According to the results of our study, as DVF increased, KB also increased. According to these findings, pilots with poorer oral hygiene may have experienced more dental pain and visited the dentist more often, and their KB may have increased with more information provided by the dentist. Similarly, pilots with less DVF may have better oral hygiene. Therefore, as a result of fewer visits to the dentist, they may have received less information from the dentist about barodontalgia, and therefore their KBs may have been lower. The fact that 45% of the pilots had never experienced barodontalgia, while 29.5%, 17.4%, and 8% had experienced barodontalgia once, twice, and three times, respectively, could also be attributed to their good oral hygiene and the types of pathologies that may be present in their mouths, the absence of a serious lesion, or the relatively small size of the lesion.

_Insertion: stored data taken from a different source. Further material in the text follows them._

theorem execLpCmdTakesEffect_keeps {W : List Part} {Q : Nat → Bool} {s0 : State} {c : Fin 512} {s : State}
    (wiFn_n : ∀ n, Q (iFn n) = true) (wpgBnk__bankOf_c_val_ : Q (pgBnk (bankOf c.val)) = true) (wpgChn_n : ∀ n, Q (pgChn n) = true) (wpgStp : Q pgStp = true) (wchans : Part.chans ∈ W) (wports : Part.ports ∈ W) (wgrading : Part.grading ∈ W)
    (hK : Keeps W Q s0 s) : Res.Keeps W Q s0 (execLpCmdTakesEffect c s) := by
  unfold execLpCmdTakesEffect
  repeat' (first
    | with_reducible assumption
    | with_reducible exact id
    | with_reducible exact fun k => Mem.wf_writeBytes k
    | with_reducible exact fun k => Mem.wf_erase k
    | with_reducible exact fun k => SMap.wf_set k
    | with_reducible exact fun k => SMap.wf_drop k
    | with_reducible exact fun k => SMap.wf_foldl k
    | with_reducible exact fun k => SMap.wf_foldl (SMap.wf_drop k)
    | with_reducible exact fun _ _ k => absurd k List.not_mem_nil
    | intro _
    | with_reducible exact wiFn_n _
    | with_reducible exact wpgChn_n _
    | with_reducible apply State.start_keeps
    | with_reducible apply State.evaluate_keeps
    | with_reducible apply State.lpBeforeB_keeps
    | with_reducible apply keeps_next
    | with_reducible apply keeps_foldl
    | with_reducible apply keeps_foldl1
    | with_reducible exact Or.inr (by assumption)
    | with_reducible exact Or.inl rfl
    | dsimp only
    | (simp only [keeps_mk_eq]; with_reducible apply keeps_mk)
    | with_reducible apply keeps_ite
    | with_reducible apply keeps_ite1
    | split)

theorem State.openAll_keeps {W : List Part} {Q : Nat → Bool} {s0 : State} {s : State} {k : Nat} {spacing : Nat} {batch : Nat} {x1 : List Nat} {x2 : Nat}
    (wchans : Part.chans ∈ W)
    (hK : Keeps W Q s0 s) : Keeps W Q s0 (State.openAll s k spacing batch x1 x2) := by
  induction x1 generalizing s k spacing batch x2 with
  | nil =>
    unfold State.openAll
    repeat' (first
      | with_reducible assumption
      | with_reducible exact id
      | with_reducible exact fun k => Mem.wf_writeBytes k
      | with_reducible exact fun k => Mem.wf_erase k
      | with_reducible exact fun k => SMap.wf_set k
      | with_reducible exact fun k => SMap.wf_drop k
      | with_reducible exact fun k => SMap.wf_foldl k
      | with_reducible exact fun k => SMap.wf_foldl (SMap.wf_drop k)
      | with_reducible exact fun _ _ k => absurd k List.not_mem_nil
      | intro _
      | with_reducible apply State.modCh_keeps
      | with_reducible apply keeps_next
      | with_reducible apply keeps_foldl
      | with_reducible apply keeps_foldl1
      | with_reducible exact Or.inr (by assumption)
      | with_reducible exact Or.inl rfl
      | dsimp only
      | (simp only [keeps_mk_eq]; with_reducible apply keeps_mk)
      | with_reducible apply keeps_ite
      | with_reducible apply keeps_ite1
      | split)
  | cons a l ih =>
    unfold State.openAll
    repeat' (first
      | with_reducible assumption
      | with_reducible apply ih
      | with_reducible exact id
      | with_reducible exact fun k => Mem.wf_writeBytes k
      | with_reducible exact fun k => Mem.wf_erase k
      | with_reducible exact fun k => SMap.wf_set k
      | with_reducible exact fun k => SMap.wf_drop k
      | with_reducible exact fun k => SMap.wf_foldl k
      | with_reducible exact fun k => SMap.wf_foldl (SMap.wf_drop k)
      | with_reducible exact fun _ _ k => absurd k List.not_mem_nil
      | intro _
      | with_reducible apply State.modCh_keeps
      | with_reducible apply keeps_next
      | with_reducible apply keeps_foldl
      | with_reducible apply keeps_foldl1
      | with_reducible exact Or.inr (by assumption)
      | with_reducible exact Or.inl rfl
      | dsimp only
      | (simp only [keeps_mk_eq]; with_reducible apply keeps_mk)
      | with_reducible apply keeps_ite
      | with_reducible apply keeps_ite1
      | split)

theorem State.tallyGroup_keeps {W : List Part} {Q : Nat → Bool} {s0 : State} {s : State} {k : Nat} {g : Nat}
    (wiFn_n : ∀ n, Q (iFn n) = true) (wpgStp : Q pgStp = true) (wchans : Part.chans ∈ W) (wbus : Part.bus ∈ W)
    (hK : Keeps W Q s0 s) : Keeps W Q s0 (State.tallyGroup s k g) := by
  unfold State.tallyGroup
  repeat' (first
    | with_reducible assumption
    | with_reducible exact id
    | with_reducible exact fun k => Mem.wf_writeBytes k
    | with_reducible exact fun k => Mem.wf_erase k
    | with_reducible exact fun k => SMap.wf_set k
    | with_reducible exact fun k => SMap.wf_drop k
    | with_reducible exact fun k => SMap.wf_foldl k
    | with_reducible exact fun k => SMap.wf_foldl (SMap.wf_drop k)
    | with_reducible exact fun _ _ k => absurd k List.not_mem_nil
    | intro _
    | with_reducible exact wiFn_n _
    | with_reducible apply State.wr_keeps
    | with_reducible apply State.raise_keeps
    | with_reducible apply State.openAll_keeps
    | with_reducible apply keeps_next
    | with_reducible apply keeps_foldl
    | with_reducible apply keeps_foldl1
    | with_reducible exact Or.inr (by assumption)
    | with_reducible exact Or.inl rfl
    | dsimp only
    | (simp only [keeps_mk_eq]; with_reducible apply keeps_mk)
    | with_reducible apply keeps_ite
    | with_reducible apply keeps_ite1
    | split)

theorem execGateTally_keeps {W : List Part} {Q : Nat → Bool} {s0 : State} {s : State}
    (wiFn_n : ∀ n, Q (iFn n) = true) (wiForce_pgStp : Q (iForce pgStp) = true) (wpgStp : Q pgStp = true) (wchans : Part.chans ∈ W) (wbus : Part.bus ∈ W)
    (hK : Keeps W Q s0 s) : Res.Keeps W Q s0 (execGateTally s) := by
  unfold execGateTally
  repeat' (first
    | with_reducible assumption
    | with_reducible exact id
    | with_reducible exact fun k => Mem.wf_writeBytes k
    | with_reducible exact fun k => Mem.wf_erase k
    | with_reducible exact fun k => SMap.wf_set k
    | with_reducible exact fun k => SMap.wf_drop k
    | with_reducible exact fun k => SMap.wf_foldl k
    | with_reducible exact fun k => SMap.wf_foldl (SMap.wf_drop k)
    | with_reducible exact fun _ _ k => absurd k List.not_mem_nil
    | intro _
    | with_reducible exact wiFn_n _
    | with_reducible apply State.start_keeps
    | with_reducible apply State.copyInst_keeps
    | with_reducible apply State.tallyGroup_keeps
    | with_reducible apply keeps_next
    | with_reducible apply keeps_foldl
    | with_reducible apply keeps_foldl1
    | with_reducible exact Or.inr (by assumption)
    | with_reducible exact Or.inl rfl
    | dsimp only
    | (simp only [keeps_mk_eq]; with_reducible apply keeps_mk)
    | with_reducible apply keeps_ite
    | with_reducible apply keeps_ite1
    | split)

theorem State.gateCmd_keeps {W : List Part} {Q : Nat → Bool} {s0 : State} {s : State} {d : Word}
    (wbus : Part.bus ∈ W)
    (hK : Keeps W Q s0 s) : Keeps W Q s0 (State.gateCmd s d) := by
  unfold State.gateCmd
  repeat' (first
    | with_reducible assumption
    | with_reducible exact id
    | with_reducible exact fun k => Mem.wf_writeBytes k
    | with_reducible exact fun k => Mem.wf_erase k
    | with_reducible exact fun k => SMap.wf_set k
    | with_reducible exact fun k => SMap.wf_drop k
    | with_reducible exact fun k => SMap.wf_foldl k
    | with_reducible exact fun k => SMap.wf_foldl (SMap.wf_drop k)
    | with_reducible exact fun _ _ k => absurd k List.not_mem_nil
    | intro _
    | with_reducible apply keeps_next
    | with_reducible apply keeps_foldl
    | with_reducible apply keeps_foldl1
    | with_reducible exact Or.inr (by assumption)
    | with_reducible exact Or.inl rfl
    | dsimp only
    | (simp only [keeps_mk_eq]; with_reducible apply keeps_mk)
    | with_reducible apply keeps_ite
    | with_reducible apply keeps_ite1
    | split)

theorem execGateReleaseCmd_keeps {W : List Part} {Q : Nat → Bool} {s0 : State} {r : Req} {d : Word} {s : State}
    (w50 : Q 50 = true) (wiCode_8 : Q (iCode 8) = true) (wiFn_n : ∀ n, Q (iFn n) = true) (wpgEvr : Q pgEvr = true) (wpgSys : Q pgSys = true) (wrecorder : Part.recorder ∈ W) (wbus : Part.bus ∈ W) (wfield : Part.field ∈ W)
    (hK : Keeps W Q s0 s) : Res.Keeps W Q s0 (execGateReleaseCmd r d s) := by
  unfold execGateReleaseCmd
  repeat' (first
    | with_reducible assumption
    | with_reducible exact id
    | with_reducible exact fun k => Mem.wf_writeBytes k
    | with_reducible exact fun k => Mem.wf_erase k
    | with_reducible exact fun k => SMap.wf_set k
    | with_reducible exact fun k => SMap.wf_drop k
    | with_reducible exact fun k => SMap.wf_foldl k
    | with_reducible exact fun k => SMap.wf_foldl (SMap.wf_drop k)
    | with_reducible exact fun _ _ k => absurd k List.not_mem_nil
    | intro _
    | with_reducible exact wiFn_n _
    | with_reducible apply State.access_keeps
    | with_reducible apply State.start_keeps
    | with_reducible apply State.gateCmd_keeps
    | with_reducible apply keeps_next
    | with_reducible apply keeps_foldl
    | with_reducible apply keeps_foldl1
    | with_reducible exact Or.inr (by assumption)
    | with_reducible exact Or.inl rfl
    | dsimp only
    | (simp only [keeps_mk_eq]; with_reducible apply keeps_mk)
    | with_reducible apply keeps_ite
    | with_reducible apply keeps_ite1
    | split)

Regarding KB, 61% of the participants were aware of barodontalgia, but 39% were not. The frequency of dental visits varied among the pilots: 34.4% and 35.2% had regular check-ups every 6 months and annually, regarding, whereas 30.4% visited the dentist only when they experienced problems. Higher KB and DVF were observed in the group with barodontalgia. These findings suggest that the experience of flight-related toothache led to increased DVF and barodontalgia awareness. In contrast, pilots without such experiences had lower KB and DVF.

Barodontalgia, often triggered by barotraumas such as barosinusitis and barotitis media (Jayasrikrupaa et al., 2020), is not a pathological condition itself but a symptom of pre-existing conditions exacerbated by pressure changes during flight or diving. Underlying causes can include faulty restorations, caries, pulpitis, pulp necrosis or gangrene, periapical lesions, various periodontal diseases, sinusitis, otitis media, temporomandibular joint disorders, and jawbone pathologies.

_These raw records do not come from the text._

-- ==== Sys2Proof/Laws/KeepsHarts.lean ====
section
/-! SUPPORT. What each function and command of Machine/Harts.lean keeps. -/
set_option linter.all false
set_option Elab.async false
namespace Sys2Proof.Machine

theorem State.haltCheck_keeps {W : List Part} {Q : Nat → Bool} {s0 : State} {s : State} {h : Nat}
    (wharts : Part.harts ∈ W)
    (hK : Keeps W Q s0 s) : Keeps W Q s0 (State.haltCheck s h) := by
  unfold State.haltCheck
  repeat' (first
    | with_reducible assumption
    | with_reducible exact id
    | with_reducible exact fun k => Mem.wf_writeBytes k
    | with_reducible exact fun k => Mem.wf_erase k
    | with_reducible exact fun k => SMap.wf_set k
    | with_reducible exact fun k => SMap.wf_drop k
    | with_reducible exact fun k => SMap.wf_foldl k
    | with_reducible exact fun k => SMap.wf_foldl (SMap.wf_drop k)
    | with_reducible exact fun _ _ k => absurd k List.not_mem_nil
    | intro _
    | with_reducible apply State.setHart_keeps
    | with_reducible apply keeps_next
    | with_reducible apply keeps_foldl
    | with_reducible apply keeps_foldl1
    | with_reducible exact Or.inr (by assumption)
    | with_reducible exact Or.inl rfl
    | dsimp only
    | (simp only [keeps_mk_eq]; with_reducible apply keeps_mk)
    | with_reducible apply keeps_ite
    | with_reducible apply keeps_ite1
    | split)

theorem execHaltRequest_keeps {W : List Part} {Q : Nat → Bool} {s0 : State} {h : Fin 4} {s : State}
    (wharts : Part.harts ∈ W)
    (hK : Keeps W Q s0 s) : Res.Keeps W Q s0 (execHaltRequest h s) := by
  unfold execHaltRequest
  repeat' (first
    | with_reducible assumption
    | with_reducible exact id
    | with_reducible exact fun k => Mem.wf_writeBytes k
    | with_reducible exact fun k => Mem.wf_erase k
    | with_reducible exact fun k => SMap.wf_set k
    | with_reducible exact fun k => SMap.wf_drop k
    | with_reducible exact fun k => SMap.wf_foldl k
    | with_reducible exact fun k => SMap.wf_foldl (SMap.wf_drop k)
    | with_reducible exact fun _ _ k => absurd k List.not_mem_nil
    | intro _
    | with_reducible apply State.start_keeps
    | with_reducible apply State.haltCheck_keeps
    | with_reducible apply State.setHart_keeps
    | with_reducible apply keeps_next
    | with_reducible apply keeps_foldl
    | with_reducible apply keeps_foldl1
    | with_reducible exact Or.inr (by assumption)
    | with_reducible exact Or.inl rfl
    | dsimp only
    | (simp only [keeps_mk_eq]; with_reducible apply keeps_mk)
    | with_reducible apply keeps_ite
    | with_reducible apply keeps_ite1
    | split)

In the high-altitude simulation study by Kollmann (1993) the most common cause of barodontalgia was identified as closed pulp teeth with deep caries (36%), followed by vital pulp treatment (29%), and pulpitis or apical periodontitis (14%). This ranking of prevalence is consistent with the present study, which showed that deep fillings (64%) and canal treatments-apical periodontitis (48%) were common.

In a study involving 11,617 personnel in simulated high-altitude flights up to 43,000 ft, only 30 (0.26%) individuals reported toothaches (barodontalgia). Among these individuals, 25 experienced 28 episodes of pain; chronic pulpitis was suspected in 22 cases and maxillary sinusitis was suspected in two cases. No pathologies were identified in four cases. In 10 cases where pulpitis was treated by root filling or the replacement of a deep filling, subsequent low-pressure exposure did not result in pain (Kollmann, 1993).

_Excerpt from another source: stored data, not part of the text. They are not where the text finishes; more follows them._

-- ==== Sys2Proof/Laws/KeepsWorlds.lean ====
section
/-! SUPPORT. What each function and command of Machine/Worlds.lean keeps. -/
set_option linter.all false
set_option Elab.async false
namespace Sys2Proof.Machine

theorem State.cocResult_keeps {W : List Part} {Q : Nat → Bool} {s0 : State} {s : State} {n : Nat} {r : Nat}
    (wiCoc_n : Q (iCoc n) = true)
    (hK : Keeps W Q s0 s) : Keeps W Q s0 (State.cocResult s n r) := by
  unfold State.cocResult
  repeat' (first
    | with_reducible assumption
    | with_reducible exact id
    | with_reducible exact fun k => Mem.wf_writeBytes k
    | with_reducible exact fun k => Mem.wf_erase k
    | with_reducible exact fun k => SMap.wf_set k
    | with_reducible exact fun k => SMap.wf_drop k
    | with_reducible exact fun k => SMap.wf_foldl k
    | with_reducible exact fun k => SMap.wf_foldl (SMap.wf_drop k)
    | with_reducible exact fun _ _ k => absurd k List.not_mem_nil
    | intro _
    | with_reducible apply State.wr_keeps
    | with_reducible apply keeps_next
    | with_reducible apply keeps_foldl
    | with_reducible apply keeps_foldl1
    | with_reducible exact Or.inr (by assumption)
    | with_reducible exact Or.inl rfl
    | dsimp only
    | (simp only [keeps_mk_eq]; with_reducible apply keeps_mk)
    | with_reducible apply keeps_ite
    | with_reducible apply keeps_ite1
    | split)

theorem State.zeroSave_keeps {W : List Part} {Q : Nat → Bool} {s0 : State} {s : State} {n : Nat}
    (wmem : Part.mem ∈ W) (wharts : Part.harts ∈ W)
    (hK : Keeps W Q s0 s) : Keeps W Q s0 (State.zeroSave s n) := by
  unfold State.zeroSave
  repeat' (first
    | with_reducible assumption
    | with_reducible exact id
    | with_reducible exact fun k => Mem.wf_writeBytes k
    | with_reducible exact fun k => Mem.wf_erase k
    | with_reducible exact fun k => SMap.wf_set k
    | with_reducible exact fun k => SMap.wf_drop k
    | with_reducible exact fun k => SMap.wf_foldl k
    | with_reducible exact fun k => SMap.wf_foldl (SMap.wf_drop k)
    | with_reducible exact fun _ _ k => absurd k List.not_mem_nil
    | intro _
    | with_reducible apply keeps_next
    | with_reducible apply keeps_foldl
    | with_reducible apply keeps_foldl1
    | with_reducible exact Or.inr (by assumption)
    | with_reducible exact Or.inl rfl
    | dsimp only
    | (simp only [keeps_mk_eq]; with_reducible apply keeps_mk)
    | with_reducible apply keeps_ite
    | with_reducible apply keeps_ite1
    | split)

theorem State.forceOut_keeps {W : List Part} {Q : Nat → Bool} {s0 : State} {s : State} {n : Nat} {h : Nat}
    (wharts : Part.harts ∈ W)
    (hK : Keeps W Q s0 s) : Keeps W Q s0 (State.forceOut s n h) := by
  unfold State.forceOut
  repeat' (first
    | with_reducible assumption
    | with_reducible exact id
    | with_reducible exact fun k => Mem.wf_writeBytes k
    | with_reducible exact fun k => Mem.wf_erase k
    | with_reducible exact fun k => SMap.wf_set k
    | with_reducible exact fun k => SMap.wf_drop k
    | with_reducible exact fun k => SMap.wf_foldl k
    | with_reducible exact fun k => SMap.wf_foldl (SMap.wf_drop k)
    | with_reducible exact fun _ _ k => absurd k List.not_mem_nil
    | intro _
    | with_reducible apply State.freeNext_keeps
    | with_reducible apply State.haltCheck_keeps
    | with_reducible apply State.setHart_keeps
    | with_reducible apply keeps_next
    | with_reducible apply keeps_foldl
    | with_reducible apply keeps_foldl1
    | with_reducible exact Or.inr (by assumption)
    | with_reducible exact Or.inl rfl
    | dsimp only
    | (simp only [keeps_mk_eq]; with_reducible apply keeps_mk)
    | with_reducible apply keeps_ite
    | with_reducible apply keeps_ite1
    | split)

theorem State.destroyStart_keeps {W : List Part} {Q : Nat → Bool} {s0 : State} {s : State} {n : Nat}
    (wiCoc_n : Q (iCoc n) = true) (wharts : Part.harts ∈ W)
    (hK : Keeps W Q s0 s) : Keeps W Q s0 (State.destroyStart s n) := by
  unfold State.destroyStart
  repeat' (first
    | with_reducible assumption
    | with_reducible exact id
    | with_reducible exact fun k => Mem.wf_writeBytes k
    | with_reducible exact fun k => Mem.wf_erase k
    | with_reducible exact fun k => SMap.wf_set k
    | with_reducible exact fun k => SMap.wf_drop k
    | with_reducible exact fun k => SMap.wf_foldl k
    | with_reducible exact fun k => SMap.wf_foldl (SMap.wf_drop k)
    | with_reducible exact fun _ _ k => absurd k List.not_mem_nil
    | intro _
    | with_reducible apply State.wr_keeps
    | with_reducible apply State.cocResult_keeps
    | with_reducible apply State.forceOut_keeps
    | with_reducible apply keeps_next
    | with_reducible apply keeps_foldl
    | with_reducible apply keeps_foldl1
    | with_reducible exact Or.inr (by assumption)
    | with_reducible exact Or.inl rfl
    | dsimp only
    | (simp only [keeps_mk_eq]; with_reducible apply keeps_mk)
    | with_reducible apply keeps_ite
    | with_reducible apply keeps_ite1
    | split)

theorem State.cocCmd_keeps {W : List Part} {Q : Nat → Bool} {s0 : State} {s : State} {n : Nat} {d : Word}
    (wiCoc_n : Q (iCoc n) = true) (wmem : Part.mem ∈ W) (wharts : Part.harts ∈ W)
    (hK : Keeps W Q s0 s) : Keeps W Q s0 (State.cocCmd s n d) := by
  unfold State.cocCmd
  repeat' (first
    | with_reducible assumption
    | with_reducible exact id
    | with_reducible exact fun k => Mem.wf_writeBytes k
    | with_reducible exact fun k => Mem.wf_erase k
    | with_reducible exact fun k => SMap.wf_set k
    | with_reducible exact fun k => SMap.wf_drop k
    | with_reducible exact fun k => SMap.wf_foldl k
    | with_reducible exact fun k => SMap.wf_foldl (SMap.wf_drop k)
    | with_reducible exact fun _ _ k => absurd k List.not_mem_nil
    | intro _
    | with_reducible apply State.cocResult_keeps
    | with_reducible apply State.wr_keeps
    | with_reducible apply State.zeroSave_keeps
    | with_reducible apply State.destroyStart_keeps
    | with_reducible apply keeps_next
    | with_reducible apply keeps_foldl
    | with_reducible apply keeps_foldl1
    | with_reducible exact Or.inr (by assumption)
    | with_reducible exact Or.inl rfl
    | dsimp only
    | (simp only [keeps_mk_eq]; with_reducible apply keeps_mk)
    | with_reducible apply keeps_ite
    | with_reducible apply keeps_ite1
    | split)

Toothaches at altitudes >5,000 ft can affect both healthy and restored teeth; they are presumed to result from severe pressure changes. The incidence of such pain has persisted despite advancements in flight conditions. These toothaches pose challenges for flyers, including commercial passengers and civilian and military pilots. The occurrence of barodontalgia is influenced by various factors, with potential links between symptoms and underlying pulp pathology. Pathologies may include increased exudate leading to necrosis and hypothermia. Indirect toothaches can arise from upper alveolar nerve stimulation due to maxillary barosinusitis or anatomical malformations. Pain frequently occurs while gaining altitude, and upper molars are most affected. Comprehensive clinical and radiological examinations are crucial. Regular dental checks are important for flight crews, with particular emphasis on preventive treatments. Barodontalgia can be significantly reduced through proper root and tooth care (Alwohaibi et al., 2020).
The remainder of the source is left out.